Snapshot of the CloudForest dashboard, where users interact with instances running in the platform.

cfsetup (Team only): a structured repository of bash scripts defining how to set instances up after they launch. Uses bitbucket pipelines and AWS CodeDeploy to consistently deploy updates to instances.
cfsite (Team only): repo for a jekyll site, with build and deploy pipelines, containing basic information about cloudforest, complete documentation, and articles about use of the platform.


Oh boy there is alot of python. But most of it is specific to certain research projects or other endeavors, and probably not worth sharing outside of specific circumstances. See, for example, my code used for assisting with Glenn Carroll’s “Authentic Distilleries” studies (an implementation of the ideas discussed next). I actually use python every single day at work with tools like Flask, FastAPI, numpy/pandas, kafka etc.
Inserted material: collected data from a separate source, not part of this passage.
-- ==== Sys2Proof/Laws/PerInstr.lean ====
section
/-! SUPPORT. The family FormMap: each form's word travels on the form's port and its count field holds the form's
number (spec 30_encoding.md R59, R60). One lemma per constructor of Instr. -/

namespace Sys2Proof.Laws.FormMap

open Sys2Proof.Machine

/-- The field that selects the form: `LEN` of an encoder request, `CNT` of a decoder request (R59, R60). -/
def selector : PortWord → Nat
  | .enc w => (eReqLen w).toNat
  | .dec w => (dReqCnt w).toNat

/-- The port and the number of a form in the form map (R59, R60). -/
def place : Instr → UnitId × Nat
  | .enc0 _ => (.enc, 0)
  | .enc1 _ _ => (.enc, 1)
  | .enc2 _ _ _ => (.enc, 2)
  | .enc3 _ _ _ _ => (.enc, 3)
  | .enc4 _ _ _ _ _ => (.enc, 4)
  | .enc5 _ _ _ _ _ => (.enc, 5)
  | .encIll6 _ => (.enc, 6)
  | .encIll7 _ => (.enc, 7)
  | .dec0 _ => (.dec, 0)
  | .dec1 _ _ => (.dec, 1)
  | .dec2 _ _ _ => (.dec, 2)
  | .dec3 _ _ _ _ => (.dec, 3)
  | .dec4 _ _ _ _ _ => (.dec, 4)
  | .dec5 _ _ _ _ _ _ => (.dec, 5)
  | .dec6 _ _ _ _ _ _ _ => (.dec, 6)
  | .dec7 _ _ _ _ _ _ _ _ => (.dec, 7)
  | .dec8 _ _ _ _ _ _ _ _ => (.dec, 8)
  | .decIll9 _ => (.dec, 9)
  | .decIll10 _ => (.dec, 10)
  | .decIll11 _ => (.dec, 11)
  | .decIll12 _ => (.dec, 12)
  | .decIll13 _ => (.dec, 13)
  | .decIll14 _ => (.dec, 14)
  | .decIll15 _ => (.dec, 15)

/-- The word of a form is on its port and selects it. -/
def Statement (i : Instr) : Prop := ((encode i).unit, selector (encode i)) = place i

theorem enc0 (x : BitVec 40) : Statement (.enc0 x) := by
  simp [Statement, encode, PortWord.unit, selector, place]

theorem enc1 (b0 : Byte) (x : BitVec 32) : Statement (.enc1 b0 x) := by
  simp [Statement, encode, PortWord.unit, selector, place]

theorem enc2 (b0 b1 : Byte) (x : BitVec 24) : Statement (.enc2 b0 b1 x) := by
  simp [Statement, encode, PortWord.unit, selector, place]

theorem enc3 (b0 b1 b2 : Byte) (x : BitVec 16) : Statement (.enc3 b0 b1 b2 x) := by
  simp [Statement, encode, PortWord.unit, selector, place]

theorem enc4 (b0 b1 b2 b3 : Byte) (x : BitVec 8) : Statement (.enc4 b0 b1 b2 b3 x) := by
  simp [Statement, encode, PortWord.unit, selector, place]

theorem enc5 (b0 b1 b2 b3 b4 : Byte) : Statement (.enc5 b0 b1 b2 b3 b4) := by
  simp [Statement, encode, PortWord.unit, selector, place]

theorem encIll6 (x : BitVec 40) : Statement (.encIll6 x) := by
  simp [Statement, encode, PortWord.unit, selector, place]

theorem encIll7 (x : BitVec 40) : Statement (.encIll7 x) := by
  simp [Statement, encode, PortWord.unit, selector, place]

theorem dec0 (x : BitVec 64) : Statement (.dec0 x) := by
  simp [Statement, encode, PortWord.unit, selector, place]

theorem dec1 (s0 : Sym) (x : BitVec 56) : Statement (.dec1 s0 x) := by
  simp [Statement, encode, PortWord.unit, selector, place]

theorem dec2 (s0 s1 : Sym) (x : BitVec 48) : Statement (.dec2 s0 s1 x) := by
  simp [Statement, encode, PortWord.unit, selector, place]

theorem dec3 (s0 s1 s2 : Sym) (x : BitVec 40) : Statement (.dec3 s0 s1 s2 x) := by
  simp [Statement, encode, PortWord.unit, selector, place]

theorem dec4 (s0 s1 s2 s3 : Sym) (x : BitVec 32) : Statement (.dec4 s0 s1 s2 s3 x) := by
  simp [Statement, encode, PortWord.unit, selector, place]

theorem dec5 (s0 s1 s2 s3 s4 : Sym) (x : BitVec 24) : Statement (.dec5 s0 s1 s2 s3 s4 x) := by
  simp [Statement, encode, PortWord.unit, selector, place]

theorem dec6 (s0 s1 s2 s3 s4 s5 : Sym) (x : BitVec 16) : Statement (.dec6 s0 s1 s2 s3 s4 s5 x) := by
  simp [Statement, encode, PortWord.unit, selector, place]

theorem dec7 (s0 s1 s2 s3 s4 s5 s6 : Sym) (x : BitVec 8) : Statement (.dec7 s0 s1 s2 s3 s4 s5 s6 x) := by
  simp [Statement, encode, PortWord.unit, selector, place]

theorem dec8 (s0 s1 s2 s3 s4 s5 s6 s7 : Sym) : Statement (.dec8 s0 s1 s2 s3 s4 s5 s6 s7) := by
  simp [Statement, encode, PortWord.unit, selector, place]

theorem decIll9 (x : BitVec 64) : Statement (.decIll9 x) := by
  simp [Statement, encode, PortWord.unit, selector, place]

theorem decIll10 (x : BitVec 64) : Statement (.decIll10 x) := by
  simp [Statement, encode, PortWord.unit, selector, place]

theorem decIll11 (x : BitVec 64) : Statement (.decIll11 x) := by
  simp [Statement, encode, PortWord.unit, selector, place]

theorem decIll12 (x : BitVec 64) : Statement (.decIll12 x) := by
  simp [Statement, encode, PortWord.unit, selector, place]

theorem decIll13 (x : BitVec 64) : Statement (.decIll13 x) := by
  simp [Statement, encode, PortWord.unit, selector, place]

theorem decIll14 (x : BitVec 64) : Statement (.decIll14 x) := by
  simp [Statement, encode, PortWord.unit, selector, place]

theorem decIll15 (x : BitVec 64) : Statement (.decIll15 x) := by
  simp [Statement, encode, PortWord.unit, selector, place]

end Sys2Proof.Laws.FormMap
end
bneqpri: Implementation of a fixed point method (from my academic work) for computing Bertrand-Nash Equilibrium Prices (“BNEQPRI”). Object-Oriented for convenience with extensible importable base classes, but also a CLI if you provide the files.

pycoordinator (in progress): Like the js coordinator above, DAGs without Airflow.

kalman filters (in progress): Straightforward imple of Kalman Filter logic on top of pandas and numpy. Yes, I know there is pykalman, but there’s a library for everything.

idlogit (in progress): A python package for estimating (binary outcome) “Idiosyncratic Deviations Logit” models using ECOS. idLogit models are Logit models for heterogeneous observations with a non-parametric portrait of response heterogeneity and a convex maximum likelihood estimation problem. You can review the slides for an academic talk at Stanford’s ICME about this method here.

comparing discrete choice models: A related application I can release is a simple(-ish) notebook-python example for, well, comparing discrete choice models. The main notebook itself probably speaks for itself, but the main idea is to discuss alternative “Logit-like” discrete choice models.

blendnpik: Allright, this one is tiny. But it’s still an example. A while ago I got pretty interested in learning more about randomized methods for solving linear systems. I’ve let this thread of interest die off, and should probably pick it up again. In any case, I wrote a simple, single-file implementation of the blendnpik method in python for learning purposes.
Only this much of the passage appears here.